* [RAW DATA]
———

/-- The points of a world's tick: once for each quadrant whose compute domain charged it (14 R389). -/
def addPoints (s : State) (rs : List DomainEnd) (world : Nat) (w : World) : World :=
  { w with points := (List.range 16).foldl (fun t q => match rs[q]? with
      | some r => if r.corrected.any fun e => inWorld s world e.1 then addTo t (quadOf s q).dueOp 1 else t
      | none => t) w.points }

/-- A partition's power over this tick joins its history. -/
def addPower (rs : List DomainEnd) (p : Partition) : Partition :=
  let sum := fun (f : Nat → Nat) => (p.quads.map f).sum
  let of := fun (d : Nat) (f : DomainEnd → Nat) => (rs[d]?.map f).getD 0
  let dynamic := fun (r : DomainEnd) =>
    let x := ((r.dyn.map (·.2)).sum * r.factor + 32768) / 65536
    if r.sensor.failed then x * 5 / 4 else x
  { p with
    energies := (sum (fun q => of q (·.power) + of (16 + q) (·.power)) :: p.energies).take 64
    dynamics := (sum (fun q => of q dynamic) :: p.dynamics).take 64
    bases := (sum (fun q => of (16 + q) (·.power)) :: p.bases).take 64 }

/-- A grant scaled by an allowance exceeded at the lowest point of the range (03 R81). -/
def scaleGrant (s : State) (core g : Nat) : Nat :=
  match s.partitions.find? fun e => e.2.quads.contains (quadOfCore core) with
  | none => g
  | some e =>
    if overAllowance e.2 && decide ((quadOf s (quadOfCore core)).target ≤ e.2.lo) then
      let l := e.2.energies.take 63
      g * allowed e.2.mw l.length / Nat.max (spentOver l.sum) 1
    else g

/-- Weight of a context among a list of weights. -/
def weightIn (l : List (Nat × Nat)) (x : Nat) : Nat := ((l.filter fun e => e.1 = x).map (·.2)).sum

/-- The limit of one charge set of a core, from the work of every core (03 R77). An empty context has none, so
that what drains runs to its end. A set on a core that holds no team of the context is granted nothing while another core
holds one, and the whole level while none does (DESIGN CHOICE, log entry 43: R77 gives limits to the cores that hold its teams
alone). -/
def newLimit (s : State) (work : List (Nat × List (Nat × Nat))) (core x : Nat) (c : ChargeSet) : ChargeSet :=
  let level := (contextOf s x).level
  let all := (work.map fun w => weightIn w.2 x).sum
  let own := weightIn ((find? work core).getD []) x
  if level ≤ 0 then { c with granted := false, stopped := false }
  else
    let g := scaleGrant s core (if all = 0 then level.toNat else level.toNat * own / all)
    { c with grant := g, granted := true, stopped := c.stopped && decide (g ≤ committedOf s core x c) }

/-- New spend limits for every core (03 R77). -/
def grantLimits : Act Unit := do
  let s ← get
  let work := s.cores.map fun e => (e.1, coreWork s e.1)
  let limited := fun (i : Nat) (c : Core) =>
    { c with charges := c.charges.map fun (x : Nat × ChargeSet) => (x.1, newLimit s work i x.1 x.2) }
  set { s with cores := s.cores.map fun (e : Nat × Core) => (e.1, limited e.1 e.2) }

/-- The way in which an empty bucket pre-empts a block (03 R78). -/
def preemptWay (l : Launch) (spent : Nat) : Preempt :=
  let m := l.eh - spent
  let cost := 2033 * ((frameBytes l + 63) / 64)
  if m ≤ Nat.min (2 ^ 20) (l.eh / 4) then .drain (spent + 2 * m)
  else if launchIdempotent l && decide (spent ≤ cost) then .flush
  else .save

/-- Whether a block works for an empty context: its own, or that of a task which one of its teams holds. -/
def worksForEmpty (s : State) (bid : Nat) (b : Block) : Bool :=
  !isFirmwareCore b.core && ((contextOf s b.ctx).empty || s.teams.any fun e =>
    e.2.bid = bid && !e.2.retired && !e.2.firmware && (contextOf s (workContext e.2 b)).empty)

/-- A resident block with no way chosen yet is pre-empted; a choice once made stays (03 R79). -/
def choosePreempt (s : State) (bid : Nat) (b : Block) : Block :=
  if b.st = .resident && b.preempt = .none then { b with preempt := preemptWay (launchOf s b.launch) (spentOf s bid b) } else b

/-- Whether a block is to leave its core. -/
def mustLeave (b : Block) : Bool := b.preempt = .flush || b.preempt = .save

/-- The gangs that an empty context pre-empts: a part of one has a block that must leave, or is still to start (02 R61). -/
def emptyGangs (s : State) : List Nat :=
  (s.launches.filter fun e =>
    (e.2.gang = .running && s.blocks.any fun b => b.2.launch = e.1 && worksForEmpty s b.1 b.2 && mustLeave b.2)
      || (e.2.gang = .committed && (contextOf s e.2.ctx).empty)).map (·.1)

/-- Every part of some gangs is pre-empted, and they go back to their queues (02 R61). -/
def preemptGangs (ids : List Nat) : Act Unit := do
  let s ← get
  let gangs := ids.filter fun id => (launchOf s id).gang = .running || (launchOf s id).gang = .committed
  modify fun s => { s with blocks := s.blocks.map fun e =>
    (e.1, if gangs.contains e.2.launch then choosePreempt s e.1 e.2 else e.2) }
  each gangs requeueGang

/-- Every resident block that works for an empty context is pre-empted (03 R78), and with a part of a gang every part
(02 R61). -/
def preemptEmpty : Act Unit := do
  modify fun s => { s with blocks := s.blocks.map fun e =>
    (e.1, if worksForEmpty s e.1 e.2 then choosePreempt s e.1 e.2 else e.2) }
  preemptGangs (emptyGangs (← get))

/-- DRAIN_OVERRUN (03 R78): a draining block that has spent more than twice its remaining estimate is then
saved. -/
def execDrainOverrun (bid : Nat) (s : State) : Host.Outcome State Fault Refusal :=
  eventStep (do
    match find? (← get).blocks bid with
    | some b =>
      match b.preempt with
      | .drain limit =>
        if limit < spentOf (← get) bid b then do
          setBlock bid { b with preempt := .save }
          preemptGangs [b.launch]
        else pure ()
      | _ => pure ()
    | none => pure ()) s

/-- The record of a failed sensor (21 R501). -/
def sensorRecords (s : State) (rs : List DomainEnd) : Act Unit :=
  each (List.range 32) fun d =>
    let before := ((find? s.sensors d).getD Sensor.fresh).failed
    match rs[d]? with
    | some r =>
      if r.sensor.failed && !before then
        emitRecord (d % 16 / 4) { ErrRec.blank with type := 14, cls := 21, unit := 7, number := d }
      else pure ()
    | none => pure ()

/-- A sample for a domain that none is given for: nothing measured. -/
def DomainSample.none : DomainSample := ⟨[], [], 0⟩

/-- Before a reset that the host asked for, once a whole boundary has passed: a meter record for each world
with charge since its last one (21 R505). -/
def recordsForReset : Act Unit := do
  let s ← get
  match s.resetAsked with
  | none => pure ()
  | some t =>
    if t < s.tick then
      each (s.worlds.filter fun e => !e.2.charged.isEmpty && !e.2.unmetered) fun e => do
        let bs ← closeInterval e.1
        modify fun s => { s with hostBox := s.hostBox ++ [.meter bs] }
    else pure ()

/-- The host's own meter records, whose interval ends at the first boundary after the request (03 R83). -/
def recordsForHost : Act Unit := do
  let s ← get
  set { s with meterAsked := s.meterAsked.filter fun e => decide (s.tick ≤ e.2) }
  each (s.meterAsked.filter fun e => decide (e.2 < s.tick)) fun e => do
    if (worldOf (← get) e.1).unmetered then pure ()
    else do
      let bs ← closeInterval e.1
      modify fun s => { s with hostBox := s.hostBox ++ [.meter bs] }

/-- A block's charge of the tick that has ended is corrected by its domain's factor (03 R75, R80). -/
def correctBlock (s : State) (e : Nat × Block) : Nat × Block :=
  (e.1, { e.2 with
    measured := e.2.measured + correctedBy (quadOf s (quadOfCore e.2.core)).factor (e.2.seen - e.2.judged)
    judged := e.2.seen })

/-- The same of a share of a base domain's charges. -/
def correctShare (s : State) (e : Nat × BaseSpend) : Nat × BaseSpend :=
  (e.1, { e.2 with
    measured := e.2.measured + correctedBy (quadOf s (e.1 % 16)).baseFactor (e.2.seen - e.2.judged)
    judged := e.2.seen })

/-- The meter units drain the copies over the management channel (01 R19, 03 R73): those of the cores that hold charge sets,
and of the slices of a quadrant whose base layer has charged something. -/
def drainMeters (s : State) : Act Unit := do
  each (s.cores.filter fun e => !e.2.charges.isEmpty) fun e =>
    command none 64 (routerOfMeter (quadOfCore e.1)) (coreRouter e.1) 0
  each ((List.range 16).filter fun q => s.tickCopies.any fun e => e.1 / 2048 = 16 + q) fun q =>
    each (List.range 4) fun j => command none 64 (routerOfMeter q) (routerOfSlice (4 * q + j)) 0

/-- TICK_UPDATE: the copies are drained and corrected, and accounts, buckets, limits and pre-emptions follow.
METER's interval ends here (11 R350). -/
def tickUpdate (samples : List DomainSample) : Act Unit := do
  let s ← get
  if !s.tickDue then pure ()
  else do
    let rs := (List.range 32).map fun d => correctDomain s d (samples.getD d DomainSample.none)
    drainMeters s
    sensorRecords s rs
    modify fun t => { t with
      tickDue := false
      tickCopies := []
      hostCopies := []
      overhead := t.overhead + BitVec.ofInt 96 (rs.map (·.overhead)).sum
      drawn := (rs.map (·.meas)).sum
      sensors := (List.range 32).map fun d => (d, (rs[d]?.map (·.sensor)).getD Sensor.fresh)
      partitions := t.partitions.map fun e => (e.1, addPower rs e.2) }
    each (List.range 16) fun q => modQuad q fun x =>
      { x with factor := (rs[q]?.map (·.factor)).getD 65536, baseFactor := (rs[16 + q]?.map (·.factor)).getD 65536 }
    modify fun t => { t with blocks := t.blocks.map (correctBlock t), blockBase := t.blockBase.map (correctShare t) }
    each (List.range 1024) fun x => do
      match (contextOf s x).world with
      | some w => modWorld w (addToWorld s rs x)
      | none => pure ()
    each s.worlds fun e => modWorld e.1 (addPoints s rs e.1)
    modify fun t => { t with contexts := (List.range 1024).map fun x =>
      (x, updateContext (totalOf rs (·.corrected) x) (clampedIn rs x) (contextOf s x)) }
    grantLimits
    preemptEmpty
    wakeMeters
    recordsForHost
    recordsForReset

/-- TICK_UPDATE (03 R76). -/
def execTickUpdate (samples : List DomainSample) (s : State) : Host.Outcome State Fault Refusal :=
  eventStep (tickUpdate samples) s

/-- SPEND_LIMIT_REACHED (03 R77): the context's teams on the core stay not ready until a larger limit. -/
def execSpendLimitReached (core ctx : Nat) (s : State) : Host.Outcome State Fault Refusal :=
  eventStep (do
    let s ← get
    match find? (coreOf s core).charges ctx with
    | some x =>
      if x.granted && decide (x.grant ≤ committedOf s core ctx x) then
        modCore core fun c => { c with charges := put c.charges ctx { x with stopped := true } }
      else pure ()
    | none => pure ()) s

/-! ### Meter data lost (21 R503, R504) -/

/-- A charge found uncorrectable when it is drained counts as zero, and the domain's contexts are flagged. -/
def loseCharges (d ctx : Nat) : Act Unit := do
  let s ← get
  if !s.tickDue then pure ()
  else do
    let hit := (dynamicOf s d).map (·.1)
    set { s with
      tickCopies := s.tickCopies.filter fun e => e.1 / 2 != d * 1024 + ctx
      contexts := hit.foldl (fun t x => put t x { contextOf s x with newClamp := true }) s.contexts }
    each hit fun x => do
      match (contextOf s x).world with
      | some w => modWorld w fun y => { y with clamped := true }
      | none => pure ()
    emitRecord (d % 16 / 4) { ErrRec.blank with type := 14, cls := 21, unit := 7, number := d }

/-- Both copies of a context energy block have failed: the world's contexts end, and its meter signs nothing
until the next epoch. -/
def loseEnergyBlock (d ctx : Nat) : Act Unit := do
  match (contextOf (← get) ctx).world with
  | none => pure ()
  | some w => do
    modWorld w fun x => { x with unmetered := true }
    each ((← get).contexts.filter fun e => e.2.world = some w) fun e =>
      endContext e.1 ⟨2, 21, 0, 0x3ff, 0, DumpInfo.none, ⟨7, d, 0⟩⟩

/-! ### Soft errors -/

/-- A soft error (20 R469): it is handled where it is found, here at once. -/
def softError (u : Upset) : Act Unit :=
  match u with
  | .reg tid phys lane => do
    match find? (← get).teams tid with
    | none => pure ()
    | some t =>
      if phys < t.frame && lane < t.lanes && !t.retired then do
        setTeam tid { t with vPoison := insertNew t.vPoison (phys * 1024 + lane) }
        match find? (← get).blocks t.bid with
        | some b => coreError b.core
        | none => pure ()
      else pure ()
  | .stash bid word => upsetStash bid word
  | .tile bid e => do
    match find? (← get).blocks bid with
    | none => pure ()
    | some b =>
      if e < 4096 * b.tiles && b.st = .resident then do
        setBlock bid { b with tilePoison := insertNew b.tilePoison e }
        coreError (4 * clusterOfCore b.core)
      else pure ()
  | .l1 core key => upsetL1 core key
  | .corrected core => coreCorrected core
  | .hbm ma => pageCorrected ma
  | .table ia world => modify fun s => { s with tlb := del s.tlb (tlbKey ia world (sliceOf ia)) }
  | .tag ma => do
    let m := blockMetaOf (← get) ma
    setMeta ma { m with bad := m.bad ||| 256 }
  | .tagLine ma => upsetTagLine ma
  | .keyReplica slice slot => upsetReplica slice slot
  | .llcTag ma => upsetLlcTag ma
  | .directory ma => upsetDirectory ma
  | .relOwner world line => upsetOwner world line
  | .code core key => upsetCode core key
  | .missed ma => upsetMissed ma
  | .stores core => modCore core fun c => { c with stuck := true }
  | .charges d ctx => loseCharges d ctx
  | .energyBlock ctx => loseEnergyBlock 0 ctx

———

* [TASK ITEM] Transcribe nothing except the lines from the one with "ia world =>" through the end of the data above, each exactly as it appears.

* [OUTPUT FOR THIS TASK]
  | .table ia world => modify fun s => { s with tlb := del s.tlb (tlbKey ia world (sliceOf ia)) }
  | .tag ma => do
    let m := blockMetaOf (← get) ma
    setMeta ma { m with bad := m.bad ||| 256 }
  | .tagLine ma => upsetTagLine ma
  | .keyReplica slice slot => upsetReplica slice slot
  | .llcTag ma => upsetLlcTag ma
  | .directory ma => upsetDirectory ma
  | .relOwner world line => upsetOwner world line
  | .code core key => upsetCode core key
  | .missed ma => upsetMissed ma
  | .stores core => modCore core fun c => { c with stuck := true }
  | .charges d ctx => loseCharges d ctx
  | .energyBlock ctx => loseEnergyBlock 0 ctx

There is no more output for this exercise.